*** RECORDS TO PROCESS ***

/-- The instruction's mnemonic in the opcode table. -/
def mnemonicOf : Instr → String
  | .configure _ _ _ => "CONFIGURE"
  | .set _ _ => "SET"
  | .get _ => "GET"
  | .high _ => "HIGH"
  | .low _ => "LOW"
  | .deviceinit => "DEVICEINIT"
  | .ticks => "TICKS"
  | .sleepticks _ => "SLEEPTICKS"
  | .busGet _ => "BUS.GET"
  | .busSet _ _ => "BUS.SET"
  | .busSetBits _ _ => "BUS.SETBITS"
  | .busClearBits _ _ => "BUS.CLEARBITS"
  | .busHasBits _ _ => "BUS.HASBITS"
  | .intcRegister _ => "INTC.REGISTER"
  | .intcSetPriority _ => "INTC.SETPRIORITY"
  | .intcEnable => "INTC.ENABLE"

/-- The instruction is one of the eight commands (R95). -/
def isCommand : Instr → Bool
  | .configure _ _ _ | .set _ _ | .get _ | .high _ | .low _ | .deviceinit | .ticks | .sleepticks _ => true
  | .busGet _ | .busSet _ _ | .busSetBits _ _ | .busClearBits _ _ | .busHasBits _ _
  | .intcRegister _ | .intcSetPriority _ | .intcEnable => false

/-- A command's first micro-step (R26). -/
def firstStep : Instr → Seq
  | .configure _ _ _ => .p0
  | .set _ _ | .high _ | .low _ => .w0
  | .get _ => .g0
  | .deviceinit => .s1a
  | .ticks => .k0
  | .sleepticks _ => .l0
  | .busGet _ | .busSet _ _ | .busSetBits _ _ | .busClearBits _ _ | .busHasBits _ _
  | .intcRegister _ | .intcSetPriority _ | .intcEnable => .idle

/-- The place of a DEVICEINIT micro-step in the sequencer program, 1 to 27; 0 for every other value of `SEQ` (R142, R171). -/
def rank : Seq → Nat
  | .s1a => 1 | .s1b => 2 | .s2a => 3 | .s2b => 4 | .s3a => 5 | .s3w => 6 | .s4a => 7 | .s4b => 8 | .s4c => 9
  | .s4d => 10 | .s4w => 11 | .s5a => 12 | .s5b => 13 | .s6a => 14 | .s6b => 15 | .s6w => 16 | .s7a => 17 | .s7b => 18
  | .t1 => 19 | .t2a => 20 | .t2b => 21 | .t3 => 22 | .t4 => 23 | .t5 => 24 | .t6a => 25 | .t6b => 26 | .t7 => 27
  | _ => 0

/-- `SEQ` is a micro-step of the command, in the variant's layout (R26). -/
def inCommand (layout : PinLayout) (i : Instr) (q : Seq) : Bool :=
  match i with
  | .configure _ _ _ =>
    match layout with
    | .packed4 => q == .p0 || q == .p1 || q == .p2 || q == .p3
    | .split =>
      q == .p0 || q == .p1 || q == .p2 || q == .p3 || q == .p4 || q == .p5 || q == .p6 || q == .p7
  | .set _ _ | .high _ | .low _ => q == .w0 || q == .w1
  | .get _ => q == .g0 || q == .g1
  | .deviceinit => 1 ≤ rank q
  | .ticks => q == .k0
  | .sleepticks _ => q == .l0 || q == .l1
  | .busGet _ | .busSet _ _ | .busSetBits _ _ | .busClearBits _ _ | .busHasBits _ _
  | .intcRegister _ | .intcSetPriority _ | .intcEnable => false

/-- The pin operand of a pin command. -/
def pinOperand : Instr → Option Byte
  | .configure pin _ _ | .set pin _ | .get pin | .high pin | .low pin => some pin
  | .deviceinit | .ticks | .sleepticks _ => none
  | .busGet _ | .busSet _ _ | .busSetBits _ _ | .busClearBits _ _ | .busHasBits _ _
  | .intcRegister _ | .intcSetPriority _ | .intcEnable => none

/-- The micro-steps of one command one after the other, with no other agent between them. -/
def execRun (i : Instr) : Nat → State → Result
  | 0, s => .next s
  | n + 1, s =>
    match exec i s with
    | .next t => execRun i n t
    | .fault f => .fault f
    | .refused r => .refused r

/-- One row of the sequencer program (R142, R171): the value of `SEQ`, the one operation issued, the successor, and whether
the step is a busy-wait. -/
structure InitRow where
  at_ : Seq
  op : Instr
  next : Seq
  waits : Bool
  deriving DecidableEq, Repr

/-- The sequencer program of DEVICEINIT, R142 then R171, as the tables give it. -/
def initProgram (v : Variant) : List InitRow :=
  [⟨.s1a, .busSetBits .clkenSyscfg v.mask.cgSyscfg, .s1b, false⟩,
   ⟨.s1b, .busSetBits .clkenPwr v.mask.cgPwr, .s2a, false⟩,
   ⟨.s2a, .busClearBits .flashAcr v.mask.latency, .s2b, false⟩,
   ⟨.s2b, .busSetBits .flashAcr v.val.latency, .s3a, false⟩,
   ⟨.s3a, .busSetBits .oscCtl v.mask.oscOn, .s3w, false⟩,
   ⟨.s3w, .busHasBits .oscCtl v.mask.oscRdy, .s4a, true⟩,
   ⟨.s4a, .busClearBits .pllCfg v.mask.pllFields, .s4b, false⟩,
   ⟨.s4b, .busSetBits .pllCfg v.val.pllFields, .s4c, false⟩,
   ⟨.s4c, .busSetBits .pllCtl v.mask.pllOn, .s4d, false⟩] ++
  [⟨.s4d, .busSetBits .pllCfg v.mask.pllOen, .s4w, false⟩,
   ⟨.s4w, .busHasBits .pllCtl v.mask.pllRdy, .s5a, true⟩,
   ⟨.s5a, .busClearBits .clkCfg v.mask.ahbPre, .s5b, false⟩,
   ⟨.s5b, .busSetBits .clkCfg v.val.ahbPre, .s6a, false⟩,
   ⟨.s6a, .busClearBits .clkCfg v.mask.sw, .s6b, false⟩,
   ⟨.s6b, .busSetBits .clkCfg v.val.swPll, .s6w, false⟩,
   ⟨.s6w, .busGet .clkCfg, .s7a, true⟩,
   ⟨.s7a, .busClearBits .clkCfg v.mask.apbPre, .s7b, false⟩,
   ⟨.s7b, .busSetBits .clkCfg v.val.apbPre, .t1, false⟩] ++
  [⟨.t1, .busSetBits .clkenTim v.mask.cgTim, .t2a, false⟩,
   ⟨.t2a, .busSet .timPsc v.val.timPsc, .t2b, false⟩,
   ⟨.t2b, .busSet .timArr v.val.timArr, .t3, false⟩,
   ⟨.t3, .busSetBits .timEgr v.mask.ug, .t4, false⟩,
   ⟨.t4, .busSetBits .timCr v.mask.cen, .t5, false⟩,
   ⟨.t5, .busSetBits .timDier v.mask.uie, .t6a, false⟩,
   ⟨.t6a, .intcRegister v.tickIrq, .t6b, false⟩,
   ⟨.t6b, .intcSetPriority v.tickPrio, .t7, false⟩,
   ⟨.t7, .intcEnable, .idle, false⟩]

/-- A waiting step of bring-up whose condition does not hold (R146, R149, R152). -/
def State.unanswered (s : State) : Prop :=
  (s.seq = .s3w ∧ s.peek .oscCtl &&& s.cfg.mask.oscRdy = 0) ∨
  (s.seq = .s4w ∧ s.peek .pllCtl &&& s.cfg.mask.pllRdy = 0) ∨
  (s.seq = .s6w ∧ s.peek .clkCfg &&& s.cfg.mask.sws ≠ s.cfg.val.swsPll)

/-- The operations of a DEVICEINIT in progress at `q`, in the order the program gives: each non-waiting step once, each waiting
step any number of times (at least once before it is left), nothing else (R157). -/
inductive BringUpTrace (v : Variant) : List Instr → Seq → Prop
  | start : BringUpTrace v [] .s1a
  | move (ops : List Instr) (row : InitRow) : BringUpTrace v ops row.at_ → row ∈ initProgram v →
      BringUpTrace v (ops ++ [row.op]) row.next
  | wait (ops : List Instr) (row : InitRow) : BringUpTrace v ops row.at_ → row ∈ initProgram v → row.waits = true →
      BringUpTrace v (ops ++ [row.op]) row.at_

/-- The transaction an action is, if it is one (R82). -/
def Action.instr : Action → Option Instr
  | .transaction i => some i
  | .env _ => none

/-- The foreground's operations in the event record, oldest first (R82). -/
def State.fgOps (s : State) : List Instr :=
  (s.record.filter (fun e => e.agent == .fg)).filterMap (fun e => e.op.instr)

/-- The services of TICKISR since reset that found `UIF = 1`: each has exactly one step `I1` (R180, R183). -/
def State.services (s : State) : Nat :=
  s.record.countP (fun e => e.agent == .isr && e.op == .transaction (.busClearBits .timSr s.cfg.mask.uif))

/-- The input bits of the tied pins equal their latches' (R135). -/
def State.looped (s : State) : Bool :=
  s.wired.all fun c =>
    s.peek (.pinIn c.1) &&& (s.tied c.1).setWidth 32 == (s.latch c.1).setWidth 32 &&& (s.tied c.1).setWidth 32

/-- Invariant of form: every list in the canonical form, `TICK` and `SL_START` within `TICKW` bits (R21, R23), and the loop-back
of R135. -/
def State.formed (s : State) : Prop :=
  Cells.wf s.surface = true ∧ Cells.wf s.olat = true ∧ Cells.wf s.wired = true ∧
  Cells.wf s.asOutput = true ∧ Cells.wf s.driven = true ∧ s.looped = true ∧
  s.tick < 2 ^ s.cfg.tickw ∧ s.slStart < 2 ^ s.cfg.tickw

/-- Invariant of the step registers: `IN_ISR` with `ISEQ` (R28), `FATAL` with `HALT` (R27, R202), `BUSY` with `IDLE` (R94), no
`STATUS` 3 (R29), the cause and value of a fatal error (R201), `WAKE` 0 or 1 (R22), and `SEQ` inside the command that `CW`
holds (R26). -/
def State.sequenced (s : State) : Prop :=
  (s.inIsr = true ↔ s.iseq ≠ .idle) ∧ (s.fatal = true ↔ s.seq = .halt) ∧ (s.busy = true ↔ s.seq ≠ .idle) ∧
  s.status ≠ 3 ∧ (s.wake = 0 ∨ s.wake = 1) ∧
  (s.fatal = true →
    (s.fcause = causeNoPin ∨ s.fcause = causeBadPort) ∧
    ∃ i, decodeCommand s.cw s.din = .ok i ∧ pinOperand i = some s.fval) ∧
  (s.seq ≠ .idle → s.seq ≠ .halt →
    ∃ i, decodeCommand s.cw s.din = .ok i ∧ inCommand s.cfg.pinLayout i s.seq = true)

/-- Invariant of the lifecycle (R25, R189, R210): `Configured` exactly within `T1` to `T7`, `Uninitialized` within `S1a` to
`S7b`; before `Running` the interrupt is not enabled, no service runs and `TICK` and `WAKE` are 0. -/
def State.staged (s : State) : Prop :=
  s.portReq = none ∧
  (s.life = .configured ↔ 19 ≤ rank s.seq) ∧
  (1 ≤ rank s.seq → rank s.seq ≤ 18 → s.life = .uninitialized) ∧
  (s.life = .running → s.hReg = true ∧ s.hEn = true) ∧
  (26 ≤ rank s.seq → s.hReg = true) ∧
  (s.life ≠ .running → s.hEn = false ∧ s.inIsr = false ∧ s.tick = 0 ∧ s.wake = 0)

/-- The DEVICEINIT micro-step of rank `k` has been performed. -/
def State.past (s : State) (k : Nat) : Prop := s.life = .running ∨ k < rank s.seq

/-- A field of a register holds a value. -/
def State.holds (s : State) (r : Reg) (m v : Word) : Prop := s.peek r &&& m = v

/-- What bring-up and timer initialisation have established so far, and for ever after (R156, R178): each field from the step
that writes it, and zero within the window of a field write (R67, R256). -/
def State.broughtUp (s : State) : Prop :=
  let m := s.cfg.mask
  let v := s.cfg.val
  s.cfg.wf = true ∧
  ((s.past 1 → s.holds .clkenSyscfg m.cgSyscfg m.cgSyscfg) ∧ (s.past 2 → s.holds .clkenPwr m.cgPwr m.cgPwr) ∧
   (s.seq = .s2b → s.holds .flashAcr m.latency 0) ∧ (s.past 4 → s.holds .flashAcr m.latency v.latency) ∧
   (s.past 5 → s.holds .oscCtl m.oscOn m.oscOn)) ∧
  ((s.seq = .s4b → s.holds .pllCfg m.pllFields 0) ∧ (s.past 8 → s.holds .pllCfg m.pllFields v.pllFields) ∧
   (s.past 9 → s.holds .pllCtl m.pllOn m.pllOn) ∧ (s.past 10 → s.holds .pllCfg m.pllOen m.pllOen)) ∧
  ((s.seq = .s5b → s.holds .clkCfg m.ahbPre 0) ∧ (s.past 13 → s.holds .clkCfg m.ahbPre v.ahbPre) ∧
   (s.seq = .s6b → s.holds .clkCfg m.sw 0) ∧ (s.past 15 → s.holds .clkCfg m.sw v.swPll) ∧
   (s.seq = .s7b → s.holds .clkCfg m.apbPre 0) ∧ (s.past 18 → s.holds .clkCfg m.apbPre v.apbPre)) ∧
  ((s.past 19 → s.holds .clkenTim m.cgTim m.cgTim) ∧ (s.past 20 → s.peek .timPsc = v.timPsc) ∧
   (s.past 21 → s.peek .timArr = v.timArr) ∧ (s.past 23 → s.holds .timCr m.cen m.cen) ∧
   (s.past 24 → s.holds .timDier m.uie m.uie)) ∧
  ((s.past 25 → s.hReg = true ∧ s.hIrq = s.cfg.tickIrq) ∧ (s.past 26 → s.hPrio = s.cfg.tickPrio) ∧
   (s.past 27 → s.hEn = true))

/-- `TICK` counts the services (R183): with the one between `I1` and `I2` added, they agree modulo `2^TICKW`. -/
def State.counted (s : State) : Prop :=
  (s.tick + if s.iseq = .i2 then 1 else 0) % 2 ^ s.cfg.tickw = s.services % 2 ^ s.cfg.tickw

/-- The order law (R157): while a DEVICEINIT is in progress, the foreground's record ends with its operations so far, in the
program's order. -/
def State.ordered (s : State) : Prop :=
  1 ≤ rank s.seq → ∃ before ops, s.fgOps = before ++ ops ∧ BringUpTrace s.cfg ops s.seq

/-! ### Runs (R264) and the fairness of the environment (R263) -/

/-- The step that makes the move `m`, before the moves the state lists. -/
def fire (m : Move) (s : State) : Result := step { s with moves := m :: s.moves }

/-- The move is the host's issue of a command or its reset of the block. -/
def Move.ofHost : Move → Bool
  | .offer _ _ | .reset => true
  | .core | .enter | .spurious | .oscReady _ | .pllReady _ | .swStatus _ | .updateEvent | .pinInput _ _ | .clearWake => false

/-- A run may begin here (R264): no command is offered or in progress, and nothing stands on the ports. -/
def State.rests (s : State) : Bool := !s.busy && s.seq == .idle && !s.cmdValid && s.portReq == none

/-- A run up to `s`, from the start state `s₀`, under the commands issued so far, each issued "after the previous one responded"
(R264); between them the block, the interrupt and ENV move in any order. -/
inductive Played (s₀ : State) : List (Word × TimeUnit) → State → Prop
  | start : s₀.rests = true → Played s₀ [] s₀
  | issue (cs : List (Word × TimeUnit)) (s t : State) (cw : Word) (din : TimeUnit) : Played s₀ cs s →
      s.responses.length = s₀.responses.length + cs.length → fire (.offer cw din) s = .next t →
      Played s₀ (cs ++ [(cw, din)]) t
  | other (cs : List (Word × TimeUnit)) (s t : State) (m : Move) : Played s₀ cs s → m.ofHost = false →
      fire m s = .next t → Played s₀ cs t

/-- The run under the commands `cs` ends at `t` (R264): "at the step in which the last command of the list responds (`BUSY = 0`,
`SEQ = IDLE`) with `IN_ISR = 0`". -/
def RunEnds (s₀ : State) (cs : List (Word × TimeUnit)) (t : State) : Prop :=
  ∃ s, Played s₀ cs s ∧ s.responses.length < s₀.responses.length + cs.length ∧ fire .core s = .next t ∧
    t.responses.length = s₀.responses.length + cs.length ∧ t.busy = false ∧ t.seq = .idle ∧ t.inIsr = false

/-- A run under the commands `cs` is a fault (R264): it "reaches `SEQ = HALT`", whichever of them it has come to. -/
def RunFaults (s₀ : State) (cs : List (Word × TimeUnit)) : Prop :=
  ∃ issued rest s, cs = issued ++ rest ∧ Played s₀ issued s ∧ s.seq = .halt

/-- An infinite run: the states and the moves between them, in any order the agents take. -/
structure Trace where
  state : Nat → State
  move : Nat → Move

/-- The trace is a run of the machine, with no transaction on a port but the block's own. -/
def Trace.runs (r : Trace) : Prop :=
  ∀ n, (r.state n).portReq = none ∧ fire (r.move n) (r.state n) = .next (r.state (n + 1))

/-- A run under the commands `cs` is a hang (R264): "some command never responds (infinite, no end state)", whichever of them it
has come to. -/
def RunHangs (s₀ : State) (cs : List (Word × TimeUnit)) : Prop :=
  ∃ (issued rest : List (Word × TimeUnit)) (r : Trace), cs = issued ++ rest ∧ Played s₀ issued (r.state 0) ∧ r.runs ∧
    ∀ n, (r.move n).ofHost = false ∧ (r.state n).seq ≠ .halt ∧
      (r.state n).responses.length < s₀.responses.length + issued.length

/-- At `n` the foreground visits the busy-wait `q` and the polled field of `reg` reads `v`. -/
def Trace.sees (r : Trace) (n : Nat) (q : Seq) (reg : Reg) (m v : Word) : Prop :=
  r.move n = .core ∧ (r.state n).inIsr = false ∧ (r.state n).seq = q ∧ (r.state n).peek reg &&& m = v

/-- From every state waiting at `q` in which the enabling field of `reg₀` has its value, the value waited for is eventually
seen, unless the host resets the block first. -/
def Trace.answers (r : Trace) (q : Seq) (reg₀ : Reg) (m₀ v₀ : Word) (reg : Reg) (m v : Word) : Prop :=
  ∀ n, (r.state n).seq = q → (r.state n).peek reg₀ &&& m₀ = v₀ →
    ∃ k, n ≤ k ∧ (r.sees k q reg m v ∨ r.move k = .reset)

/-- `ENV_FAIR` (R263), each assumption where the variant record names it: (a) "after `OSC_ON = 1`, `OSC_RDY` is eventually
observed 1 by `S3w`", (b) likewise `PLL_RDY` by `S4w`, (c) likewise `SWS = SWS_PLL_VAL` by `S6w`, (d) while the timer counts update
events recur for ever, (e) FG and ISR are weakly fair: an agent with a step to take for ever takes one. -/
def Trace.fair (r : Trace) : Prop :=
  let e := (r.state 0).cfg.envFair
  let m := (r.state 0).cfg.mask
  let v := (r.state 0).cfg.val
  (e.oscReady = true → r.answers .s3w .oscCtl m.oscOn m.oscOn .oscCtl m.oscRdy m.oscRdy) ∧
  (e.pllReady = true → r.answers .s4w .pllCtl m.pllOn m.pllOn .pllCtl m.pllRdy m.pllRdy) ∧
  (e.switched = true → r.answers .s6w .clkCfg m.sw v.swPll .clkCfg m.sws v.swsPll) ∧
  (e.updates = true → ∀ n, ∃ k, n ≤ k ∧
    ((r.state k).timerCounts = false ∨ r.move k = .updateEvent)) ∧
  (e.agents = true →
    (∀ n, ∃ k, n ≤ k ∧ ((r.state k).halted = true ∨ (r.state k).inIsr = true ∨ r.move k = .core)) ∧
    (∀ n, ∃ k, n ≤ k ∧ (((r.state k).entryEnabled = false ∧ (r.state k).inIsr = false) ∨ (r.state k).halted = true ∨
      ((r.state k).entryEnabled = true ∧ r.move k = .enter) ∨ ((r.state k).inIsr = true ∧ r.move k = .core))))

*** End of RECORDS TO PROCESS ***

TASK DESCRIPTION: Look through the entries for lines containing the word "intcRegister" and return each one.

FINISHED EXERCISE:
  | .intcRegister _ => "INTC.REGISTER"
  | .intcRegister _ | .intcSetPriority _ | .intcEnable => false
  | .intcRegister _ | .intcSetPriority _ | .intcEnable => .idle
  | .intcRegister _ | .intcSetPriority _ | .intcEnable => false
  | .intcRegister _ | .intcSetPriority _ | .intcEnable => none
   ⟨.t6a, .intcRegister v.tickIrq, .t6b, false⟩,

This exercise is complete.